In cross entropy, the surprise is based on the predicted probabilities. The expected value is with respect to the true class probabilities. So, if we predict \(q^{pred}(x)\), and the true distribution is \(p(x)\), then cross entropy is
\[H(p,q^{pred}) = \sum_{x_i \in X} p(x_i) ( - \log q^{pred}(x_i) ). \tag{1}\]
If we are bad at predicting the class probabilities, we should expect a lot of surprise, since with higher probability we will see true outcomes which we predicted to be unlikely. In fact, \(H(q,p^{pred})\) is minimized when \(q^{pred} = p\).

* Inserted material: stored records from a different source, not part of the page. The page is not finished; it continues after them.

theorem hst64 (hd : Hd) (d : Reg5) (a : Reg5) (off : BitVec 9) : Statement (.hst64 hd d a off) := by
  intro h w e
  obtain ⟨f31, f28, f24, f19, f14, f9, f0⟩ := fmt_1_3_4_5_5_5_9 _ _ _ _ _ _ _ (Option.some.inj e)
  have fc := bit_fld f31
  exact decode_H h f28 (live_ne f24 h) (by simp [decodeH, f19, hdOf, f24, fc, f14, f9, f0])

theorem hamo (hd : Hd) (d : Reg5) (a : Reg5) (b : Reg5) (z : BitVec 4) : Statement (.hamo hd d a b z) := by
  intro h w e
  obtain ⟨f31, f28, f24, f19, f14, f9, f4, f0⟩ := fmt_1_3_4_5_5_5_5_4 _ _ _ _ _ _ _ _ (Option.some.inj e)
  have fc := bit_fld f31
  exact decode_H h f28 (live_ne f24 (Bool.and_eq_true_iff.mp h).1) (by simp [decodeH, f19, hdOf, f24, fc, f14, f9, f4, f0])

theorem htagr (hd : Hd) (d : Reg5) (a : Reg5) : Statement (.htagr hd d a) := by
  intro h w e
  obtain ⟨f31, f28, f24, f19, f14, f9, f0⟩ := fmt_1_3_4_5_5_5_9 _ _ _ _ _ _ _ (Option.some.inj e)
  have fc := bit_fld f31
  have hk : w &&& 0x0001FF#32 = 0#32 := mask1 w 0 9 0x0001FF (by decide) f0
  exact decode_H h f28 (live_ne f24 h) (by simp [decodeH, f19, hdOf, f24, fc, f14, f9, hk, keep])

theorem tld (hd : Hd) (t : BitVec 4) (a : Reg5) (b : Reg5) : Statement (.tld hd t a b) := by
  intro h w e
  obtain ⟨f31, f28, f24, f19, f15, f10, f5, f0⟩ := fmt_1_3_4_5_4_5_5_5 _ _ _ _ _ _ _ _ (Option.some.inj e)
  have fc := bit_fld f31
  have hk : w &&& 0x00001F#32 = 0#32 := mask1 w 0 5 0x00001F (by decide) f0
  exact decode_G h f28 (live_ne f24 h) (by simp [decodeG, f19, hdOf, f24, fc, f15, f10, f5, hk, keep])

theorem tst (hd : Hd) (t : BitVec 4) (a : Reg5) (b : Reg5) : Statement (.tst hd t a b) := by
  intro h w e
  obtain ⟨f31, f28, f24, f19, f15, f10, f5, f0⟩ := fmt_1_3_4_5_4_5_5_5 _ _ _ _ _ _ _ _ (Option.some.inj e)
  have fc := bit_fld f31
  have g3_2 : fld w 3 2 = 0#2 := sub_fld f0 3 2 (by decide)
  have g0_3 : fld w 0 3 = 0#3 := sub_fld f0 0 3 (by decide)
  have hk : w &&& 0x18#32 = 0#32 := mask1 w 3 2 0x18 (by decide) g3_2
  exact decode_G h f28 (live_ne f24 h) (by simp [decodeG, f19, hdOf, f24, fc, f15, f10, f5, hk, keepTst, g0_3])

theorem tstAcc (hd : Hd) (t : BitVec 4) (a : Reg5) (b : Reg5) : Statement (.tstAcc hd t a b) := by
  intro h w e
  obtain ⟨f31, f28, f24, f19, f15, f10, f5, f0⟩ := fmt_1_3_4_5_4_5_5_5 _ _ _ _ _ _ _ _ (Option.some.inj e)
  have fc := bit_fld f31
  have g3_2 : fld w 3 2 = 0#2 := sub_fld f0 3 2 (by decide)
  have g0_3 : fld w 0 3 = 1#3 := sub_fld f0 0 3 (by decide)
  have hk : w &&& 0x18#32 = 0#32 := mask1 w 3 2 0x18 (by decide) g3_2
  exact decode_G h f28 (live_ne f24 h) (by simp [decodeG, f19, hdOf, f24, fc, f15, f10, f5, hk, keepTst, g0_3])

theorem tgath (hd : Hd) (t : BitVec 4) (a : Reg5) (b : Reg5) (m : BitVec 4) : Statement (.tgath hd t a b m) := by
  intro h w e
  obtain ⟨f31, f28, f24, f19, f15, f10, f5, f4, f0⟩ := fmt_1_3_4_5_4_5_5_1_4 _ _ _ _ _ _ _ _ _ (Option.some.inj e)
  have fc := bit_fld f31
  have hk : w &&& 0x000010#32 = 0#32 := mask1 w 4 1 0x000010 (by decide) f4
  exact decode_G h f28 (live_ne f24 h) (by simp [decodeG, f19, hdOf, f24, fc, f15, f10, f5, f0, hk, keep])

theorem tscat (hd : Hd) (t : BitVec 4) (a : Reg5) (b : Reg5) (m : BitVec 4) : Statement (.tscat hd t a b m) := by
  intro h w e
  obtain ⟨f31, f28, f24, f19, f15, f10, f5, f4, f0⟩ := fmt_1_3_4_5_4_5_5_1_4 _ _ _ _ _ _ _ _ _ (Option.some.inj e)
  have fc := bit_fld f31
  have hk : w &&& 0x000010#32 = 0#32 := mask1 w 4 1 0x000010 (by decide) f4
  exact decode_G h f28 (live_ne f24 h) (by simp [decodeG, f19, hdOf, f24, fc, f15, f10, f5, f0, hk, keep])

Finally, we can view cross-entropy as being equivalent to the Kullback-Leibler (KL) divergence, which provides a distance-like measure between distributions. The KL divergence of \(p\) from \(q^{pred}\) is \(H(p) - H(p,q^{pred})\). Since \(H(p)\) does not depend on the model, as far as taking gradients are concerned for training parameters, cross-entropy is equivalent to KL divergence, the latter being a true dissimilarity measure between distributions. When \(q^{pred}=p\), the KL divergence is zero.
PyTorch Implementation
There are two ways to implement the theoretical cross entropy loss in PyTorch
.
- Use the cross-entropy loss
torch.nn.CrossEntropyLoss
and ensure that the model outputs the class logits, not the probability distribution. In practice this just means using a final layer with no activation. The softmax operation applied to the class logits will produce the probability distribution \(q^{pred}\). ThisPyTorch
function will implement Equation 1 given the logits. When the target is a unique class the implementation of Equation 1 is cheaper than when it is a distribution over classes. - Use the NLL (negative log likelihood) loss
torch.nn.Functional.nll_loss
and ensure that the model predicts the log probabilities. This latter requirement is often achieved by adding aLog_SoftMax
layer at the end of the model. The loss function will return the negative of the \(i^{\mathrm{th}}\) element from the model’s output, where \(i\) is the target class label. Thus, it implements the cross entropy loss for the case of one-hot encoding.
The basic reason for these two differing methods is that computing the logarithm of a softmax of values in one go is numerically more stable than the seemingly intuitive way of first computing softmax to get probabilities and then later computing the logarithm of those probabilities. Either you perform the log-softmax in the model or you do it in the loss. The NLL loss assumes the target distribution is one-hot, so that it is more efficient but less general.